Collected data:
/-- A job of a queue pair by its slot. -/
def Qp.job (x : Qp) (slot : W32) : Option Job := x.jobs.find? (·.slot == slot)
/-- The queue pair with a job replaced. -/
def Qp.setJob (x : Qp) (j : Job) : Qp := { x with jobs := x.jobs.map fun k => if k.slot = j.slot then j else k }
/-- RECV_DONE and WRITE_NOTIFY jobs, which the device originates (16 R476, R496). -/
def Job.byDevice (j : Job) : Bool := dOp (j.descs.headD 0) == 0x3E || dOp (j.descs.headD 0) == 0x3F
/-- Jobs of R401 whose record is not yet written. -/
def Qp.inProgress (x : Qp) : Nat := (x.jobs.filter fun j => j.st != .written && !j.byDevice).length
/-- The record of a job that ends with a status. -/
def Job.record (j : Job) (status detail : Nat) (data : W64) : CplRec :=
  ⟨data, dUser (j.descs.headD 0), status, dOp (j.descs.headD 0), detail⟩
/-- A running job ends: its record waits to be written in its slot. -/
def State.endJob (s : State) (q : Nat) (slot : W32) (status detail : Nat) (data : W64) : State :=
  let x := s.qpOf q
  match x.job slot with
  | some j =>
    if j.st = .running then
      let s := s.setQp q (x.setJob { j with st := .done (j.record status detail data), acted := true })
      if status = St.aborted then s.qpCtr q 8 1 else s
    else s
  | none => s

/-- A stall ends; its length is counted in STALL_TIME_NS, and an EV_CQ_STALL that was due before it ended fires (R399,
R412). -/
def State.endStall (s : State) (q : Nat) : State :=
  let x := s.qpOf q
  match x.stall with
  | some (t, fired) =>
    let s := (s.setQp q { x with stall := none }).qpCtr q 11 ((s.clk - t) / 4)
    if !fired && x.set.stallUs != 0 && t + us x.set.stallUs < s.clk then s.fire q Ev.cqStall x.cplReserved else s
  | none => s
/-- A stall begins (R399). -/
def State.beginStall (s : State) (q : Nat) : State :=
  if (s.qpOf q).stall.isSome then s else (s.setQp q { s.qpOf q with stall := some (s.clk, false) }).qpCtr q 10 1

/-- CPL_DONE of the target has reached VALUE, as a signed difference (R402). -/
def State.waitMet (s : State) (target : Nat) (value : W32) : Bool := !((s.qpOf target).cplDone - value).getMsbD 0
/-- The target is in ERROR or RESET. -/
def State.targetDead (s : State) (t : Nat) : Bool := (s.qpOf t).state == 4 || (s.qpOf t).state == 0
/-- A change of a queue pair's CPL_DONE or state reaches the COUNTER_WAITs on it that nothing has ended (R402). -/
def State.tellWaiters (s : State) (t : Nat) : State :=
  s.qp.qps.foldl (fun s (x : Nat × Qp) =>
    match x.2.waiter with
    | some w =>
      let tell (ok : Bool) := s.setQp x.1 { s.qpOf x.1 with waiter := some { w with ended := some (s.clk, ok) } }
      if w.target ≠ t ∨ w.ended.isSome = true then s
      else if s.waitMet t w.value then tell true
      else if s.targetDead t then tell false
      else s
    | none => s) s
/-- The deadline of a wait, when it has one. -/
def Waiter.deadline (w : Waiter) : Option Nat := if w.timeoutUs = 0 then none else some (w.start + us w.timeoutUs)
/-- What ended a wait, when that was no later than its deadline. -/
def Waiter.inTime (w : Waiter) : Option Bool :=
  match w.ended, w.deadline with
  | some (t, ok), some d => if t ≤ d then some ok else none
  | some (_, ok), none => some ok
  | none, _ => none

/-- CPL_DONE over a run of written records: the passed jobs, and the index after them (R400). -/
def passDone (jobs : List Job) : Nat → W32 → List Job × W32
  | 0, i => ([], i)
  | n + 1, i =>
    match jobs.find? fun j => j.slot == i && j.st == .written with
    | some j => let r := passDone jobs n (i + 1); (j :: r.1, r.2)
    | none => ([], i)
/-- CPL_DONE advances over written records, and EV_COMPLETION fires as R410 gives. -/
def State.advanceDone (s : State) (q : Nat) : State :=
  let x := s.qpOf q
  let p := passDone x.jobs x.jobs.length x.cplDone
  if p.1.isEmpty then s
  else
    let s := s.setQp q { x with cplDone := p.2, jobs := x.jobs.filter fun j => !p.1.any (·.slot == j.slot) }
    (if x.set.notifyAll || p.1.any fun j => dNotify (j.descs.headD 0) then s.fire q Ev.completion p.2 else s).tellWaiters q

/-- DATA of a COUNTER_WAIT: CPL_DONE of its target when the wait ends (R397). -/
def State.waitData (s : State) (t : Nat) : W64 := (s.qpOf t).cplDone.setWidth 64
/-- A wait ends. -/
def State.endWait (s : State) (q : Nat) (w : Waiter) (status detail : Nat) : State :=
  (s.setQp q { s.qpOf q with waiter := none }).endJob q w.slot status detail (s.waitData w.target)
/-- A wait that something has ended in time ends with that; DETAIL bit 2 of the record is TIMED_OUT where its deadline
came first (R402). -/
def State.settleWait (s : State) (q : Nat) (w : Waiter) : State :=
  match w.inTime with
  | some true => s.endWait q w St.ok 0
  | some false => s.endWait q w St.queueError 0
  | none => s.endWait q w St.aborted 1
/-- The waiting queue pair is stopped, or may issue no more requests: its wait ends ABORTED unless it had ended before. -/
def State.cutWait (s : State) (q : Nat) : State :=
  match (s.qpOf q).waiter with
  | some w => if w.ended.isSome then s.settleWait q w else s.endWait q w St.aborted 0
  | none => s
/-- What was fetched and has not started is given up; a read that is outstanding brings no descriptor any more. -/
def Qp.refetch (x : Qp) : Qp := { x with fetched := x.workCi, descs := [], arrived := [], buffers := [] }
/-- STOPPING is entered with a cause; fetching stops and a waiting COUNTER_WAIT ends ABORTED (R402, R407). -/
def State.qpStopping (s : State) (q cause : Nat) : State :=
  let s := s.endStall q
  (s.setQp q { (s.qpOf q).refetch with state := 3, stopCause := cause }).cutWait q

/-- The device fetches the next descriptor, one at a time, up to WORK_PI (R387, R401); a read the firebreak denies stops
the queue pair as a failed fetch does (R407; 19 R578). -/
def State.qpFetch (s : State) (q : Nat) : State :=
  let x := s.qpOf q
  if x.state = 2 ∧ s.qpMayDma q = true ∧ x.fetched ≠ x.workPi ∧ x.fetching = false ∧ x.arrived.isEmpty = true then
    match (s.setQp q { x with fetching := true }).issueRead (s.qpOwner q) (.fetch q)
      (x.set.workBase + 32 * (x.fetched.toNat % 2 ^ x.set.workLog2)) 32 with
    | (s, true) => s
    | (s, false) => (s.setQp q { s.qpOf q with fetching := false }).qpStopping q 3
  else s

Exercise description:
Above are the records; copy exactly the lines from the line with "R476, R496). -/" through the line with "def Qp.inProgress (x", both included.

Result of this exercise:
/-- RECV_DONE and WRITE_NOTIFY jobs, which the device originates (16 R476, R496). -/
def Job.byDevice (j : Job) : Bool := dOp (j.descs.headD 0) == 0x3E || dOp (j.descs.headD 0) == 0x3F
/-- Jobs of R401 whose record is not yet written. -/
def Qp.inProgress (x : Qp) : Nat := (x.jobs.filter fun j => j.st != .written && !j.byDevice).length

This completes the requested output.